De door Cage gespeelde hoofdpersoon John Koestler - een nuchtere, enigszins depressieve professor met een even schattig als slim zoontje - weet in het eerste halfuur nog enigszins te boeien. Want ziet hij spoken, of is die cijfercode van Lucinda echt zo gevaarlijk als Koestler denkt? En is hij de toegewijde vader die hij probeert te zijn, of brengt hij met zijn alcoholisme en obsessie voor de reeks cijfertjes zijn zoontje Caleb in gevaar? Niet veel later verliest Koestler alle krediet. Als hij in de code een voorspelling over een metroramp in New York ontwaart, besluit hij tegen alle menselijke logica in die metro op te zoeken - het idee achter deze sequentie is vermoedelijk vooral het tonen van zoveel mogelijk CGI-geweld. Ook lijkt het wel of Cage zich plotseling realiseert dat hij in een actiefilm zit en dat er dus weinig anders voor zijn personage op zit dan het brullen van zinnen als: Where is my son!.

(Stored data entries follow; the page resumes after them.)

@[simp] theorem postEvent_fuses (s : State) (c u a b : Nat) : (postEvent s c u a b).fuses = s.fuses := (notified_postEvent _ _ _ _ _ : Notified s _).fuses
@[simp] theorem postEvent_boot (s : State) (c u a b : Nat) : (postEvent s c u a b).boot = s.boot := (notified_postEvent _ _ _ _ _ : Notified s _).boot
@[simp] theorem postEvent_flash (s : State) (c u a b : Nat) : (postEvent s c u a b).flash = s.flash := (notified_postEvent _ _ _ _ _ : Notified s _).flash
@[simp] theorem postEvent_cfg (s : State) (c u a b : Nat) : (postEvent s c u a b).cfg = s.cfg := (notified_postEvent _ _ _ _ _ : Notified s _).cfg
@[simp] theorem postEvent_timer (s : State) (c u a b : Nat) : (postEvent s c u a b).timer = s.timer := (notified_postEvent _ _ _ _ _ : Notified s _).timer
@[simp] theorem postEvent_freeTick (s : State) (c u a b : Nat) : (postEvent s c u a b).freeTick = s.freeTick := (notified_postEvent _ _ _ _ _ : Notified s _).freeTick
@[simp] theorem postEvent_maps (s : State) (c u a b : Nat) : (postEvent s c u a b).maps = s.maps := (notified_postEvent _ _ _ _ _ : Notified s _).maps
@[simp] theorem postEvent_cores (s : State) (c u a b : Nat) : (postEvent s c u a b).cores = s.cores := (notified_postEvent _ _ _ _ _ : Notified s _).cores
@[simp] theorem postEvent_mem (s : State) (c u a b : Nat) : (postEvent s c u a b).mem = s.mem := (notified_postEvent _ _ _ _ _ : Notified s _).mem
@[simp] theorem postEvent_ctxs (s : State) (c u a b : Nat) : (postEvent s c u a b).ctxs = s.ctxs := (notified_postEvent _ _ _ _ _ : Notified s _).ctxs
@[simp] theorem postEvent_queues (s : State) (c u a b : Nat) : (postEvent s c u a b).queues = s.queues := (notified_postEvent _ _ _ _ _ : Notified s _).queues
@[simp] theorem postEvent_objs (s : State) (c u a b : Nat) : (postEvent s c u a b).objs = s.objs := (notified_postEvent _ _ _ _ _ : Notified s _).objs
@[simp] theorem postEvent_fences (s : State) (c u a b : Nat) : (postEvent s c u a b).fences = s.fences := (notified_postEvent _ _ _ _ _ : Notified s _).fences
@[simp] theorem postEvent_bridges (s : State) (c u a b : Nat) : (postEvent s c u a b).bridges = s.bridges := (notified_postEvent _ _ _ _ _ : Notified s _).bridges
@[simp] theorem postEvent_cmds (s : State) (c u a b : Nat) : (postEvent s c u a b).cmds = s.cmds := (notified_postEvent _ _ _ _ _ : Notified s _).cmds
@[simp] theorem postEvent_nextCmd (s : State) (c u a b : Nat) : (postEvent s c u a b).nextCmd = s.nextCmd := (notified_postEvent _ _ _ _ _ : Notified s _).nextCmd
@[simp] theorem postEvent_cuts (s : State) (c u a b : Nat) : (postEvent s c u a b).cuts = s.cuts := (notified_postEvent _ _ _ _ _ : Notified s _).cuts
@[simp] theorem postEvent_renders (s : State) (c u a b : Nat) : (postEvent s c u a b).renders = s.renders := (notified_postEvent _ _ _ _ _ : Notified s _).renders
@[simp] theorem postEvent_sessions (s : State) (c u a b : Nat) : (postEvent s c u a b).sessions = s.sessions := (notified_postEvent _ _ _ _ _ : Notified s _).sessions
@[simp] theorem postEvent_lanes (s : State) (c u a b : Nat) : (postEvent s c u a b).lanes = s.lanes := (notified_postEvent _ _ _ _ _ : Notified s _).lanes
@[simp] theorem postEvent_chipGrants (s : State) (c u a b : Nat) : (postEvent s c u a b).chipGrants = s.chipGrants := (notified_postEvent _ _ _ _ _ : Notified s _).chipGrants
@[simp] theorem postEvent_blazeGrants (s : State) (c u a b : Nat) : (postEvent s c u a b).blazeGrants = s.blazeGrants := (notified_postEvent _ _ _ _ _ : Notified s _).blazeGrants
@[simp] theorem postEvent_engines (s : State) (c u a b : Nat) : (postEvent s c u a b).engines = s.engines := (notified_postEvent _ _ _ _ _ : Notified s _).engines
@[simp] theorem postEvent_engCtxs (s : State) (c u a b : Nat) : (postEvent s c u a b).engCtxs = s.engCtxs := (notified_postEvent _ _ _ _ _ : Notified s _).engCtxs
@[simp] theorem postEvent_bzCtxs (s : State) (c u a b : Nat) : (postEvent s c u a b).bzCtxs = s.bzCtxs := (notified_postEvent _ _ _ _ _ : Notified s _).bzCtxs
@[simp] theorem postEvent_prism (s : State) (c u a b : Nat) : (postEvent s c u a b).prism = s.prism := (notified_postEvent _ _ _ _ _ : Notified s _).prism
@[simp] theorem postEvent_sched (s : State) (c u a b : Nat) : (postEvent s c u a b).sched = s.sched := (notified_postEvent _ _ _ _ _ : Notified s _).sched
@[simp] theorem postEvent_ranger (s : State) (c u a b : Nat) : (postEvent s c u a b).ranger = s.ranger := (notified_postEvent _ _ _ _ _ : Notified s _).ranger
@[simp] theorem postEvent_power (s : State) (c u a b : Nat) : (postEvent s c u a b).power = s.power := (notified_postEvent _ _ _ _ _ : Notified s _).power
@[simp] theorem postEvent_objFrees (s : State) (c u a b : Nat) : (postEvent s c u a b).objFrees = s.objFrees := (notified_postEvent _ _ _ _ _ : Notified s _).objFrees
@[simp] theorem postEvent_fenceFrees (s : State) (c u a b : Nat) : (postEvent s c u a b).fenceFrees = s.fenceFrees := (notified_postEvent _ _ _ _ _ : Notified s _).fenceFrees
@[simp] theorem postEvent_tap (s : State) (c u a b : Nat) : (postEvent s c u a b).tap = s.tap := (notified_postEvent _ _ _ _ _ : Notified s _).tap
@[simp] theorem postEvent_sysReset (s : State) (c u a b : Nat) : (postEvent s c u a b).sysReset = s.sysReset := (notified_postEvent _ _ _ _ _ : Notified s _).sysReset
@[simp] theorem postEvent_avail (s : State) (c u a b : Nat) : (postEvent s c u a b).avail = s.avail := (notified_postEvent _ _ _ _ _ : Notified s _).avail
@[simp] theorem postEvent_pending (s : State) (c u a b : Nat) : (postEvent s c u a b).pending = s.pending := (notified_postEvent _ _ _ _ _ : Notified s _).pending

Als kijker verlies je al gauw interesse in de toedracht van het verhaal, dat nog het meest doet denken aan een opgewarmde aflevering van The X Files. Zo duiken er om de haverklap scènes op waarin de personages mysterieuze zwarte steentjes vinden, als een soort stopverf voor de gaten in het scenario. Ook de introductie van het klaaglijke personage Diana doet de film geen goed. Deze kleindochter van de codeschrijfster Lucinda wordt gespeeld door Rose Byrne, een soort flegmatische versie van Penélope Cruz. Wanneer aan het eind van de film ook nog eens een postapocalyptische, utopische planeet in beeld verschijnt, zijn de rapen helemaal gaar. Deze nieuwe wereld ziet eruit als een mix tussen een evangelisch foldertje en een Zonnatura-commercial; denk aan wuivend goudgeel graan, kinderen in wit katoen en rondspringende konijnen. Hilarisch dus - ware het niet dat je op dat moment al bijna twee uur naar een misbaksel zit te kijken.